-- ==== Sys2Proof/Machine/Dispatch.lean ====
section
/-! DEFINITION. `execute` of R110 together with the PC update of R113: one arm per instruction, in the order of R86. -/

namespace Sys2Proof.Machine

def exec (i : Instr) (s : State) : Host.Outcome State Fault Refusal :=
  match i with
  | .cls => Sys2Proof.Machine.execCls s
  | .ret => Sys2Proof.Machine.execRet s
  | .sys nnn => Sys2Proof.Machine.execSys nnn s
  | .jp nnn => Sys2Proof.Machine.execJp nnn s
  | .call nnn => Sys2Proof.Machine.execCall nnn s
  | .seImm x kk => Sys2Proof.Machine.execSeImm x kk s
  | .sneImm x kk => Sys2Proof.Machine.execSneImm x kk s
  | .seReg x y => Sys2Proof.Machine.execSeReg x y s
  | .ldImm x kk => Sys2Proof.Machine.execLdImm x kk s
  | .addImm x kk => Sys2Proof.Machine.execAddImm x kk s
  | .ldReg x y => Sys2Proof.Machine.execLdReg x y s
  | .orReg x y => Sys2Proof.Machine.execOrReg x y s
  | .andReg x y => Sys2Proof.Machine.execAndReg x y s
  | .xorReg x y => Sys2Proof.Machine.execXorReg x y s
  | .addReg x y => Sys2Proof.Machine.execAddReg x y s
  | .sub x y => Sys2Proof.Machine.execSub x y s
  | .shr x y => Sys2Proof.Machine.execShr x y s
  | .subn x y => Sys2Proof.Machine.execSubn x y s
  | .shl x y => Sys2Proof.Machine.execShl x y s
  | .sneReg x y => Sys2Proof.Machine.execSneReg x y s
  | .ldI nnn => Sys2Proof.Machine.execLdI nnn s
  | .jpV0 nnn => Sys2Proof.Machine.execJpV0 nnn s
  | .rnd x kk => Sys2Proof.Machine.execRnd x kk s
  | .drw x y n => Sys2Proof.Machine.execDrw x y n s
  | .skp x => Sys2Proof.Machine.execSkp x s
  | .sknp x => Sys2Proof.Machine.execSknp x s
  | .ldVxDT x => Sys2Proof.Machine.execLdVxDT x s
  | .ldVxK x => Sys2Proof.Machine.execLdVxK x s
  | .ldDTVx x => Sys2Proof.Machine.execLdDTVx x s
  | .ldSTVx x => Sys2Proof.Machine.execLdSTVx x s
  | .addIVx x => Sys2Proof.Machine.execAddIVx x s
  | .ldFVx x => Sys2Proof.Machine.execLdFVx x s
  | .ldBVx x => Sys2Proof.Machine.execLdBVx x s
  | .ldMemVx x => Sys2Proof.Machine.execLdMemVx x s
  | .ldVxMem x => Sys2Proof.Machine.execLdVxMem x s

end Sys2Proof.Machine
end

----

Work required:
Output the lines from the one with "Sys2Proof.Machine.execDrw x y n s" to the final line of the entries above, exactly as they stand, please, and nothing else.

Your solution:
  | .drw x y n => Sys2Proof.Machine.execDrw x y n s
  | .skp x => Sys2Proof.Machine.execSkp x s
  | .sknp x => Sys2Proof.Machine.execSknp x s
  | .ldVxDT x => Sys2Proof.Machine.execLdVxDT x s
  | .ldVxK x => Sys2Proof.Machine.execLdVxK x s
  | .ldDTVx x => Sys2Proof.Machine.execLdDTVx x s
  | .ldSTVx x => Sys2Proof.Machine.execLdSTVx x s
  | .addIVx x => Sys2Proof.Machine.execAddIVx x s
  | .ldFVx x => Sys2Proof.Machine.execLdFVx x s
  | .ldBVx x => Sys2Proof.Machine.execLdBVx x s
  | .ldMemVx x => Sys2Proof.Machine.execLdMemVx x s
  | .ldVxMem x => Sys2Proof.Machine.execLdVxMem x s

end Sys2Proof.Machine
end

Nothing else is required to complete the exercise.